This post walks through what we gave the agent, what the agent gave back, and what we think it means.


The data: all public, all parquet

Everything came from public sources. The NBA Stats API (the same one nba_api wraps) plus Basketball Reference for a couple of historical fields the official API has gaps on. No paid feed. No odds data. No proprietary tracking.

Three raw sources pulled into parquet (a fast, columnar file format we like for tabular data):

  1. games.parquet — every NBA game from 2000-01 through the current 2025-26 season. Game id, date, home team, away team, final score, season, season type (regular, play-in, playoffs), overtime flag. About 34,000 rows.

  2. team_seasons.parquet — team-season aggregates from 2007-08 onward, which is where the official advanced stats coverage starts. Net rating, pace, shooting efficiency, turnover rate, rebound rates, win pct, road and home splits.

  3. team_logs.parquet — game-by-game team box scores, used as the substrate for "rolling window" features (how a team has performed over its most recent N games).

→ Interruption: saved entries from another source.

-- ==== Sys2Proof/Machine/Branches.lean ====
section
/-! DEFINITION. The six conditional branches (spec 48); each sets `pc` exactly once (R186). -/

namespace Sys2Proof.Machine

/-- BEQ (spec 48 R180). -/
def execBeq (rs1 rs2 : RegIdx) (imm : Word) (s : State) : Host.Outcome State Fault Refusal :=
  branchIf (condEq (s.readReg rs1) (s.readReg rs2)) imm s

/-- BNE (spec 48 R181). -/
def execBne (rs1 rs2 : RegIdx) (imm : Word) (s : State) : Host.Outcome State Fault Refusal :=
  branchIf (!condEq (s.readReg rs1) (s.readReg rs2)) imm s

/-- BLT (spec 48 R182). -/
def execBlt (rs1 rs2 : RegIdx) (imm : Word) (s : State) : Host.Outcome State Fault Refusal :=
  branchIf (condLtSigned (s.readReg rs1) (s.readReg rs2)) imm s

/-- BGE (spec 48 R183). -/
def execBge (rs1 rs2 : RegIdx) (imm : Word) (s : State) : Host.Outcome State Fault Refusal :=
  branchIf (!condLtSigned (s.readReg rs1) (s.readReg rs2)) imm s

/-- BLTU (spec 48 R184). -/
def execBltu (rs1 rs2 : RegIdx) (imm : Word) (s : State) : Host.Outcome State Fault Refusal :=
  branchIf (condLtUnsigned (s.readReg rs1) (s.readReg rs2)) imm s

/-- BGEU (spec 48 R185). -/
def execBgeu (rs1 rs2 : RegIdx) (imm : Word) (s : State) : Host.Outcome State Fault Refusal :=
  branchIf (!condLtUnsigned (s.readReg rs1) (s.readReg rs2)) imm s

end Sys2Proof.Machine
end

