-- ==== Sys2Proof/Machine/HostPort.lean ====
section
/-! DEFINITION. The host interface (spec 50): six operations, reset and two status reads (R200). A refused operation has no
result and no effect (R208). The wires that carry them are in no source (D23). DESIGN CHOICE (log 28): the spec gives an index or
an address no type, and the model takes a natural number, so that a negative one cannot be given. -/

namespace Sys2Proof.Machine

/-- Reset (spec 70 R250): every piece of state at its reset value, the parameters fixed at the same moment. DESIGN CHOICE (log 29):
it depends on no earlier state, so it is not refused in any status. -/
def hostReset (c : Config) : State := State.resetWith c

/-- `mem[a + i] <- words[i]`, in order (spec 50 R201). -/
def loadWords : Memory → Nat → List Word → Memory
  | m, _, [] => m
  | m, a, w :: ws => loadWords (putCell m a w) (a + 1) ws

/-- `loadInstructionsMemory(words)` (spec 50 R201): the words from cell 0 on, then `instructionCount <- n`; once per reset and
before `execute()` (R209): the load records itself, whatever its length, and a second one is refused (log 27). -/
def hostLoad (words : List Word) (s : State) : Host.Outcome State Fault Refusal :=
  match s.status with
  | .running => .refused .hostWhileRunning
  | .halted => .refused .hostOncePerReset
  | .faulted _ => .refused .hostOncePerReset
  | .idle =>
    if s.loaded then .refused .hostOncePerReset
    else if s.config.memWords < words.length then .refused (.hostProgramTooLong words.length)
    else .next (((s.setMem (loadWords s.mem 0 words)).setCount (BitVec.ofNat 32 words.length)).setLoaded true)

/-- Whether the host's loads, pokes and peeks are refused (spec 50 R207); the two status reads and reset are not (log 29). -/
def hostLocked (s : State) : Bool := decide (s.status = .running)

/-- `readRegister(index)` (spec 50 R202); refused outside 0 .. 31 (R208), the index a natural number (log 28). -/
def hostReadRegister (index : Nat) (s : State) : Except Refusal Word :=
  if hostLocked s then .error .hostWhileRunning
  else if index < 32 then .ok (s.readReg (BitVec.ofNat 5 index))
  else .error (.hostRegisterIndex index)

/-- `writeRegister(index, value)` (spec 50 R203); refused outside 0 .. 31 (R208), the index a natural number (log 28). -/
def hostWriteRegister (index : Nat) (value : Word) (s : State) : Host.Outcome State Fault Refusal :=
  if hostLocked s then .refused .hostWhileRunning
  else if index < 32 then .next (s.writeReg (BitVec.ofNat 5 index) value)
  else .refused (.hostRegisterIndex index)

/-- `readMemory(address)` (spec 50 R204); refused outside the array (R208), the address a natural number (log 28). -/
def hostReadMemory (address : Nat) (s : State) : Except Refusal Word :=
  if hostLocked s then .error .hostWhileRunning
  else if address < s.config.memWords then .ok (cellAt s.mem address)
  else .error (.hostAddress address)

/-- `writeMemory(address, value)` (spec 50 R205); refused outside the array (R208), the address a natural number (log 28). -/
def hostWriteMemory (address : Nat) (value : Word) (s : State) : Host.Outcome State Fault Refusal :=
  if hostLocked s then .refused .hostWhileRunning
  else if address < s.config.memWords then .next (s.setMem (putCell s.mem address value))
  else .refused (.hostAddress address)

/-- `readStatus()` (spec 50 R200). DESIGN CHOICE (log 29): R207 does not say whether it may be used during a run, and the model
answers in every status. -/
def hostReadStatus (s : State) : Status := s.status

/-- `readPc()` (spec 50 R200). DESIGN CHOICE (log 29): R207 does not say whether it may be used during a run, and the model
answers in every status. -/
def hostReadPc (s : State) : Word := s.pc

/-- The start of `execute()`: `status <- Running`, nothing else (spec 50 R206), defined only from `Idle` (R209). -/
def hostStart (s : State) : Host.Outcome State Fault Refusal :=
  match s.status with
  | .idle => .next (s.setStatus .running)
  | .running => .refused .hostWhileRunning
  | .halted => .refused .hostOncePerReset
  | .faulted _ => .refused .hostOncePerReset

/-- At most `fuel` steps, ending when `status` leaves `Running` (spec 40 R121, R130) or the model stops. -/
def runSteps : Nat → State → Host.Outcome State Fault Refusal
  | 0, s => .next s
  | fuel + 1, s =>
    if s.status = .running then
      match step s with
      | .next t => runSteps fuel t
      | .fault f => .fault f
      | .refused r => .refused r
    else .next s

/-- `execute()` under fuel (spec 50 R206, spec 40 R130): a state still `Running` says the run has not ended within it. -/
def hostExecute (fuel : Nat) (s : State) : Host.Outcome State Fault Refusal :=
  match hostStart s with
  | .next t => runSteps fuel t
  | .fault f => .fault f
  | .refused r => .refused r

end Sys2Proof.Machine
end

The data is freely available to anyone who wants to pull it. The point worth flagging here is that good prediction problems often don't need exotic data. They need someone to pull the public stuff carefully and structure it well.


What we built before the agent ran

We collapsed the three raw sources into a single dataset:

nba_games_features.parquet — 33,385 historical rows, 76 columns, one row per game. The label is home_win (1 if the home team won, 0 if not).

The 76 columns are organized in three conceptual blocks:

  • Prior-season block (frozen at the start of the season, so it can't accidentally leak future information): how each team performed last year. Net rating, win pct, pace, shooting efficiency, plus cross-context splits like "how the road team did on the road last year."

  • Rolling-10-game block: how each team has performed over its most recent 10 games strictly before today. Captures in-season trajectory that prior-season can't see (injuries, new acquisitions, schemes that took time to gel).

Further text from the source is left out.